If I understood what you mean, and you want to get a list of items, sorted by frequency, you can pipe through something like:
| sort | uniq -c | sort -k1nr
Eg:
Input:
file1
file2
file1
file1
file3
file2
file2
file1
file4
Output:
4 file1
3 file2
1 file3
1 file4
Update
By the way, what are you using awk for?
find . -name 'quest*' | cut -d_ -f1 | sort | uniq -c | sort -k1nr | head -n10
Returns the 10 items found more often.
Update
Here it is a much improved version. Only drawback, it's not sorting by number of occurrences.

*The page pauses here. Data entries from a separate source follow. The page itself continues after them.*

-- ==== Sys2Proof/Machine/Ops.lean ====
section
/-! DEFINITION. The named operations over the node's tables and memories: link and domain conditions, Page Map, slots,
sequence pool, references, host-tier units, queue pairs. -/

namespace Sys2Proof.Machine

/-! ## Conditions -/

/-- The firmware has started: the data path runs, also under a firmware held halted (R350). -/
def State.alive (s : State) : Bool := s.boot.st == .running || s.boot.st == .halted

/-- The ROM or the firmware runs: supply good, no warm reset entry under way, RST_N released (R413, R417). -/
def State.romUp (s : State) : Bool := s.power.supply == .good && !s.power.resetEntry && s.power.rstN

/-- The CXL link is up, and the mailbox, the DOE instance and configuration answer (R360, R367). -/
def State.linkUp (s : State) : Bool := s.romUp && s.link.width != 0

/-- The firmware serves the dictionary (R349, R350). -/
def State.mgmtUp (s : State) : Bool := s.boot.st == .running && !s.boot.mgmtRestarting

/-- 64 GT/s at x16 or x8 (R360). -/
def State.linkFull (s : State) : Bool := s.link.speed == 2 && (s.link.width == 16 || s.link.width == 8)

/-- CXL IDE active: both streams Secure (R365). -/
def State.ideActive (s : State) : Bool := s.link.ideIo == 2 && s.link.ideCm == 2

/-- An integrity failure has not yet been followed by new keys for both streams (R365). -/
def State.rekeying (s : State) : Bool := s.link.rekeyIo != 0 || s.link.rekeyCm != 0

/-- IDE_REQUIRED, where set, is met (R365). -/
def State.ideMet (s : State) : Bool := s.num 0x3700 2 == 0 || s.ideActive

/-- The node may issue DMA (R360, R364, R365). -/
def State.dmaOk (s : State) : Bool := s.linkFull && !s.link.viral && s.ideMet && s.power.perstN

/-- STRICT partition mode (R305). -/
def State.strict (s : State) : Bool := s.num 0x7000 3 == 1

/-- A domain in ACTIVE (R298). -/
def State.domActive (s : State) (d : Nat) : Bool :=
  match aget s.dom.doms d with
  | some x => !x.tearing
  | none => false

/-- A domain is a member of a sharing group (R203). -/
def State.inGroup (s : State) (g d : Nat) : Bool :=
  g != 0 && (((aget s.index.groups g).getD []).getD (d / 8) 0).getLsbD (d % 8)

/-- NODE_ID (R275). -/
def State.nodeId (s : State) : Nat := s.num 0x6000 1

/-- The active profile. -/
def State.pr (s : State) : Prof := s.prof.act

/-- A free choice among the numbers that satisfy `ok`: the candidate of the configuration where it does, else `dflt`
(log 5). -/
def State.choose (s : State) (bound : Nat) (ok : Nat → Bool) (dflt : Nat) : Nat :=
  let c := Config.pick s.pages.picks % bound
  if ok c then c else dflt

/-- One more free choice made. -/
def State.picked (s : State) : State := s.modPages fun p => { p with picks := p.picks + 1 }

/-! ## Sequences -/

/-- The Sequence Table entry at an index (R40). -/
def State.seq (s : State) (i : Nat) : SeqEntry := (aget s.seqs.table i).getD {}

/-- The table with an entry replaced. -/
def State.setSeq (s : State) (i : Nat) (e : SeqEntry) : State :=
  s.modSeqs fun q => { q with table := aput q.table i e }

/-- The Sequence ID of an index (R36). -/
def seqIdOf (i : Nat) (e : SeqEntry) : BitVec 64 := BitVec.ofNat 64 (e.gen + i * 2 ^ 16 + e.dom * 2 ^ 48)

/-- INDEX of a Sequence ID (R36). -/
def sidIndex (id : BitVec 64) : Nat := fld id 16 24

/-- GENERATION of a Sequence ID (R36). -/
def sidGen (id : BitVec 64) : Nat := fld id 0 16

/-- DOMAIN of a Sequence ID (R36). -/
def sidDom (id : BitVec 64) : Nat := fld id 48 12

/-- Committed length of a plane (R41). -/
def SeqEntry.len (e : SeqEntry) (p : Nat) : Nat := e.lens.getD p 0

/-- Lengths of the stored planes: every plane, or the key planes under VALUE_FROM_KEY (R40, R75). -/
def SeqEntry.storedLens (e : SeqEntry) (pr : Prof) : List Nat := if pr.stored 1 then e.lens else evens e.lens

/-- MIN_LENGTH (R40). -/
def SeqEntry.minLen (e : SeqEntry) (pr : Prof) : Nat :=
  match e.storedLens pr with
  | [] => 0
  | a :: r => r.foldl Nat.min a

/-- MAX_LENGTH (R40). -/
def SeqEntry.maxLen (e : SeqEntry) (pr : Prof) : Nat := (e.storedLens pr).foldl Nat.max 0

/-- Key of a handle: plane and ordinal. -/
def hkey (plane ord : Nat) : Nat := plane * 2 ^ 32 + ord

/-- Page Map index that a sequence's handle word holds. -/
def SeqEntry.handle (e : SeqEntry) (plane ord : Nat) : Option Nat := aget e.handles (hkey plane ord)

/-- Plane of a handle key. -/
def hplane (k : Nat) : Nat := k / 2 ^ 32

However, I'm going to figure out how to fix it :)
find . -name 'question*' | sort \
| sed "s#\(.*/question\([0-9]\+\)_[0-9]\+\)#\2 \1#" \
| awk '{ cnt[$1]++; files[$1][NR] = $2 } END{for(i in files){ print i" ("cnt[i]")"; for (j in files[i]) { print " "files[i][j] } }}'
Update
After testing on ~1.4M records (it took 23''), I decided that awk was too inefficient to handle all the grouping stuff etc. so I wrote that in Python:
#!/usr/bin/env python
import sys, re
file_re = re.compile(r"(?P<name>.*/question(?P<id>[0-9]+)_[0-9]+)")
counts = {}
files = {}
if __name__ == '__main__':
for infile in sys.stdin:
infile = infile.strip()
m = file_re.match(infile)
_name = m.group('name')
_id = m.group('id')
if not _id in counts:
counts[_id] = 0
counts[_id]+=1
if not _id in files:
files[_id] = []
files[_id].append(_name)
## Calculate groups
grouped = {}
for k in counts:
if not counts[k] in grouped:
grouped[counts[k]] = []
grouped[counts[k]].append(k)
## Print results
for k, v in sorted(grouped.items()):
for fg in v:
print "%s (%s)" % (fg, counts[fg])
for f in sorted(files[fg]):
print " %s" % f
This one does all the job of splitting, grouping and sorting.
And it took just about 3'' to run on the same input file (with all the sorting thing added).
If you need even more speed, you could try compiling with Cython, that is usually at least 30% faster.
Update - Cython
Ok, I just tried with Cython.
Just save the above file as calculate2.pyx
. In the same folder, create setup.py
:
from distutils.core import setup
from distutils.extension import Extension
from Cython.Distutils import build_ext
setup(
cmdclass = {'build_ext': build_ext},
ext_modules = [Extension("calculate2", ["calculate2.pyx"])]
)
And a launcher script (I named it calculate2_run.py
)
import calculate2
import sys
if __name__ == '__main__':
calculate2.runstuff(sys.stdin)
Then, make sure you have cython installed, and run:
python setup.py build_ext --inplace
That should generate, amongst other stuff, a calculate2.so
file.
Now, use calculate2_run.py
as you normally would (just pipe in the results from find).
I run it, without any further optimization, on the same input file: this time, it took 1.99''.